Intel purchased Altera for $16.7 billion in December 2015 to gain access to FPGA (Field-Programmable Gate Array) technology. FPGAs (as the name implies) can be reprogrammed in the field to boost performance for specific tasks. Intel has publicly stated that it will incorporate FPGAs on-die with the current generation of Xeons, and there is no doubt that this practice will continue with the Purley platform. The next-generation Xeons will apparently be larger affair, which indicates that Intel engineered in plenty of room for FPGAs and GPU accelerators.
We did not have a ruler handy to measure the socket, but the JEDEC-compliant DDR4 slots that flank the socket are of the normal size, thus illuminating the mammoth nature of the next generation Xeons. The socket cover indicates that it is an LGA 3647 socket, meaning it packs in an additional 1,636 pins in comparison to the LGA 2011 socket (likely needed for additional paths into the aforementioned FPGAs).
A dual-socketed sled was also on display, and we note that the narrow ILM socket arrangement is present on both boards. The large rectangular socket would likely consume a considerable amount of motherboard real estate with a normal square ILM configuration.
There are precious few Intel-provided details on the new architecture, but a widely circulated document was discovered on a website owned by Konferencji Uzytkownikow KDM (the HPC User Conference). Marcin Kaczmarski, the Senior Sales Manager for central and Eastern Europe (at the time), purportedly presented the PDF at an HPC conference. A picture with Kaczmarki at a conference in front of one of the slides appears to lend some credence to the documents. However, as we were not there physically to confirm the details, we caution readers that the following technical details traipse into unconfirmed territory.
The incredible size of the processors begs the TDP question, as dense designs are particularly TDP-sensitive. The slides indicate that the Purley platform features a configurable TDP that ranges from 45 to 165W, and as the 2U system on display confirms, this can be dissipated in a dense configuration.

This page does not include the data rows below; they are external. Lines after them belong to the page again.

-- ==== Sys2Proof/Certificates/Slice0/Obligations.lean ====
section
/-! DEFINITION. The statements about the AP-192 that the provers settle, chapter by chapter. -/

open Sys2Proof Sys2Proof.Machine

/-- For every command c and state s, a step of s with c put at the front of its queue answers what exec answers for c on s
with the queue's rest (the queue is the model's own, log entry 50). (R4.) -/
def Obligations.StepRunsFrontCommand : Prop :=
  ∀ (c : Instr) (s : State), step { s with pending := c :: s.pending } = exec c s

/-- On an empty queue a step answers a next state in which PW_AOTIME has risen by 1 and nothing else has changed while MRST_N
is high, and in which nothing has changed while MRST_N holds the module: the model's choice (log entry 50). (R655, R664.) -/
def Obligations.IdleStepTicksTheClock : Prop :=
  ∀ (s : State), s.pending = [] →
    (s.power.held = true → step s = .next s) ∧
    (s.power.held = false → ∃ t, step s = .next t ∧ t.rget .pwAotime = s.rget .pwAotime + 1 ∧ { t with regs := s.regs } = s ∧
      ∀ r i j, r.addr i j ≠ Reg.pwAotime.addr → t.rget r i j = s.rget r i j)

/-- Right after reset the queue is empty, MRST_N is asserted, every control register reads its reset value, every byte of
memory reads as an unwritten one does (0: the model's choice, log entry 4), every core has the register values of R110 with
MOOD 0x800000, its logical core is STOPPED and its caches are empty, every tally is IDLE, no key slot holds a key, and the
tables are in order with a module ID below 8. (R26, R110, R283, R302, R346, R483, R657.) -/
def Obligations.ResetState : Prop :=
  State.reset.ok = true ∧ State.reset.pending = [] ∧ State.reset.power.held = true ∧
    (∀ r i j, State.reset.rget r i j = BitVec.ofNat 64 (r.reset i j)) ∧ (∀ pa, State.reset.byte pa = memDefault) ∧
    (∀ n, State.reset.core n = Core.reset) ∧ Core.reset.arch.cr 0 = 0x800000#64 ∧ (∀ k, k ≠ 0 → Core.reset.arch.cr k = 0) ∧
    (∀ n, Core.reset.arch.rt n = 0xFFFE000000000000#64) ∧ (∀ l, State.reset.lstate l = 4) ∧ Core.reset.l1d = [] ∧ Core.reset.l1i = [] ∧
    ∀ k, State.reset.keySlot k = KeySlot.reset

/-- In every state whose memory is canonical (addresses strictly rising, no byte listed that reads as an unlisted one), each
operation that writes memory leaves it canonical: a line written through the controller, coherent writes of bytes and by mask,
the write-backs of a clean and of an invalidation, the write-back of a draining cache, scratchpad writes of bytes and by mask,
and the zeroing of a scratchpad bank. The last also leaves every byte of its bank reading as an unwritten one and every byte
outside it as it was. (R11, R209, R293, R300, R302, R318.) -/
def Obligations.MemoryKeepsItsForm : Prop :=
  ∀ (s : State), s.memOk = true →
    (∀ line d p, (s.memWriteLine line d p).memOk = true) ∧ (∀ pa bs, (s.cohWrite pa bs).memOk = true) ∧
    (∀ line d m, (s.cohWriteMask line d m).memOk = true) ∧ (∀ line, (s.cleanAll line).memOk = true) ∧
    (∀ line, (s.invalidateAll line).memOk = true) ∧ (∀ f line, (s.drainAhead f line).memOk = true) ∧
    (∀ ag pa bs, (s.spWrite ag pa bs).1.memOk = true) ∧ (∀ ag line d m, (s.spWriteMask ag line d m).1.memOk = true) ∧
    ∀ k b, (s.zeroBank k b).memOk = true ∧ ∀ pa,
      (s.zeroBank k b).byte pa = if s.spBase k + b * 2 ^ 20 ≤ pa ∧ pa < s.spBase k + (b + 1) * 2 ^ 20 then memDefault else s.byte pa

The documents indicate that the 28-core/56-thread Purley platform will feature an on-die Intel Omni-Path architecture (a 100 Gbps fabric for HPC applications), along with the requisite 1 and 10 GbE connectivity options.
The slides also tout a persistent "all new memory architecture" that offers up to 4x the capacity of RAM and 500x the performance of NAND. These specifications do not align exactly with Intel's much-ballyhooed 3D XPoint claims of "1000x the performance and endurance of NAND with 10x the density of DRAM." The Purley presentation reportedly occurred on May 11, 2015, which is before the official 3D XPoint announcement on July 28, 2015. This suggests that Intel may have tweaked the final performance specifications between the presentation and the formal announcement.
The 2U server we observed at Computex features a total of 12 memory slots per socket, which is indicative of a new hexa-channel memory controller. This tracks well with other industry reports at Computex that Intel is laying the 3D XPoint foundation by enabling more slots for system memory on emerging platforms, such as Kaby Lake. We expect 3D XPoint-based NVDIMMs will play a large role in the Purley platform, as well.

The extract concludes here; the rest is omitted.